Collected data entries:
* * * *
-- ==== Sys2Proof/Syntax.lean ====
section
/-! DEFINITION. The commands of the module: one constructor of `Instr` for each row of the table of operations and events, and the kinds of operand they carry. -/

namespace Sys2Proof

/-- The two PCI Express functions, and the host ports, buses and rings that bear their letters (R189). -/
inductive Fn where
  | A | B
  deriving DecidableEq, Repr

/-- A thread of a tile: linear tile number (R37) and thread number. -/
structure Thr where
  tile : Fin 2560
  thread : Fin 16
  deriving DecidableEq, Repr

/-- Compare conditions of class 0x0 and cmpi.* (R166). -/
inductive Cond where
  | eq | ne | lt | ge | ltu | geu
  deriving DecidableEq, Repr

/-- Access sizes of scalar loads and stores (R166): 1, 2, 4 or 8 bytes. -/
inductive AccSize where
  | b1 | b2 | b4 | b8
  deriving DecidableEq, Repr

/-- Lane formats of the vector classes 0x7, 0x8 and 0x9 (R161). -/
inductive LaneFmt where
  | fp32 | bf16 | fp16
  deriving DecidableEq, Repr

/-- The Grain formats (R71). -/
inductive GrainFmt where
  | g4 | g6 | g8
  deriving DecidableEq, Repr

/-- What the code check of a scratchpad word finds: nothing, a correctable error, an uncorrectable one that a rewrite clears, or one that
remains after a full rewrite and re-read (R54, R55, R64). -/
inductive EccErr where
  | none | correctable | uncorrectable | persistent
  deriving DecidableEq, Repr

/-- New errors that a read of a scratchpad meets: the number of the word among those it reads, and what the word's code check finds (R53). -/
abbrev PadErrs := List (Nat × EccErr)

/-- The errors of a 64-byte transaction of stacked memory as the controller's code check meets them (R116): the beats and channel bits that are
wrong, data bits 0–127 and check bits 128–143, and whether the transaction is still wrong once it has been rewritten and read back (R121). -/
structure DramErr where
  flips : List (Fin 4 × Fin 144)
  persists : Bool
  deriving DecidableEq, Repr

/-- A transaction without an error. -/
def DramErr.clean : DramErr := { flips := [], persists := false }

/-- A Canopy link: the mesh link of a router at (x, y) in one of four directions, or link k of a die edge numbered as the
bits of CNP_EDGE_STATUS.edge_failed (R134). -/
inductive MeshLink where
  | mesh (x : Fin 66) (y : Fin 40) (dir : Fin 4)
  | edge (e : Fin 4) (k : Fin 35)
  deriving DecidableEq, Repr

/-- An error that an on-chip SRAM meets, with the bank or array and the row where it lies (R522, Table: Record types). -/
structure SramErr where
  kind : EccErr
  bank : BitVec 16
  row : BitVec 16
  deriving DecidableEq, Repr

/-- A number typed at the console, none where it is missing (R551). -/
abbrev Arg : Type := Option Nat

/-- How a host's message reaches Crown: by its function's ring or mailbox (R493, R501). -/
inductive MsgSrc where
  | ring (fn : Fn)
  | mbox (fn : Fn)
  deriving DecidableEq, Repr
* * * *
Every entry must be output again, exactly as written above.

-- ==== Sys2Proof/Syntax.lean ====
section
/-! DEFINITION. The commands of the module: one constructor of `Instr` for each row of the table of operations and events, and the kinds of operand they carry. -/

namespace Sys2Proof

/-- The two PCI Express functions, and the host ports, buses and rings that bear their letters (R189). -/
inductive Fn where
  | A | B
  deriving DecidableEq, Repr

/-- A thread of a tile: linear tile number (R37) and thread number. -/
structure Thr where
  tile : Fin 2560
  thread : Fin 16
  deriving DecidableEq, Repr

/-- Compare conditions of class 0x0 and cmpi.* (R166). -/
inductive Cond where
  | eq | ne | lt | ge | ltu | geu
  deriving DecidableEq, Repr

/-- Access sizes of scalar loads and stores (R166): 1, 2, 4 or 8 bytes. -/
inductive AccSize where
  | b1 | b2 | b4 | b8
  deriving DecidableEq, Repr

/-- Lane formats of the vector classes 0x7, 0x8 and 0x9 (R161). -/
inductive LaneFmt where
  | fp32 | bf16 | fp16
  deriving DecidableEq, Repr

/-- The Grain formats (R71). -/
inductive GrainFmt where
  | g4 | g6 | g8
  deriving DecidableEq, Repr

/-- What the code check of a scratchpad word finds: nothing, a correctable error, an uncorrectable one that a rewrite clears, or one that
remains after a full rewrite and re-read (R54, R55, R64). -/
inductive EccErr where
  | none | correctable | uncorrectable | persistent
  deriving DecidableEq, Repr

/-- New errors that a read of a scratchpad meets: the number of the word among those it reads, and what the word's code check finds (R53). -/
abbrev PadErrs := List (Nat × EccErr)

/-- The errors of a 64-byte transaction of stacked memory as the controller's code check meets them (R116): the beats and channel bits that are
wrong, data bits 0–127 and check bits 128–143, and whether the transaction is still wrong once it has been rewritten and read back (R121). -/
structure DramErr where
  flips : List (Fin 4 × Fin 144)
  persists : Bool
  deriving DecidableEq, Repr

/-- A transaction without an error. -/
def DramErr.clean : DramErr := { flips := [], persists := false }

/-- A Canopy link: the mesh link of a router at (x, y) in one of four directions, or link k of a die edge numbered as the
bits of CNP_EDGE_STATUS.edge_failed (R134). -/
inductive MeshLink where
  | mesh (x : Fin 66) (y : Fin 40) (dir : Fin 4)
  | edge (e : Fin 4) (k : Fin 35)
  deriving DecidableEq, Repr

/-- An error that an on-chip SRAM meets, with the bank or array and the row where it lies (R522, Table: Record types). -/
structure SramErr where
  kind : EccErr
  bank : BitVec 16
  row : BitVec 16
  deriving DecidableEq, Repr

/-- A number typed at the console, none where it is missing (R551). -/
abbrev Arg : Type := Option Nat

/-- How a host's message reaches Crown: by its function's ring or mailbox (R493, R501). -/
inductive MsgSrc where
  | ring (fn : Fn)
  | mbox (fn : Fn)
  deriving DecidableEq, Repr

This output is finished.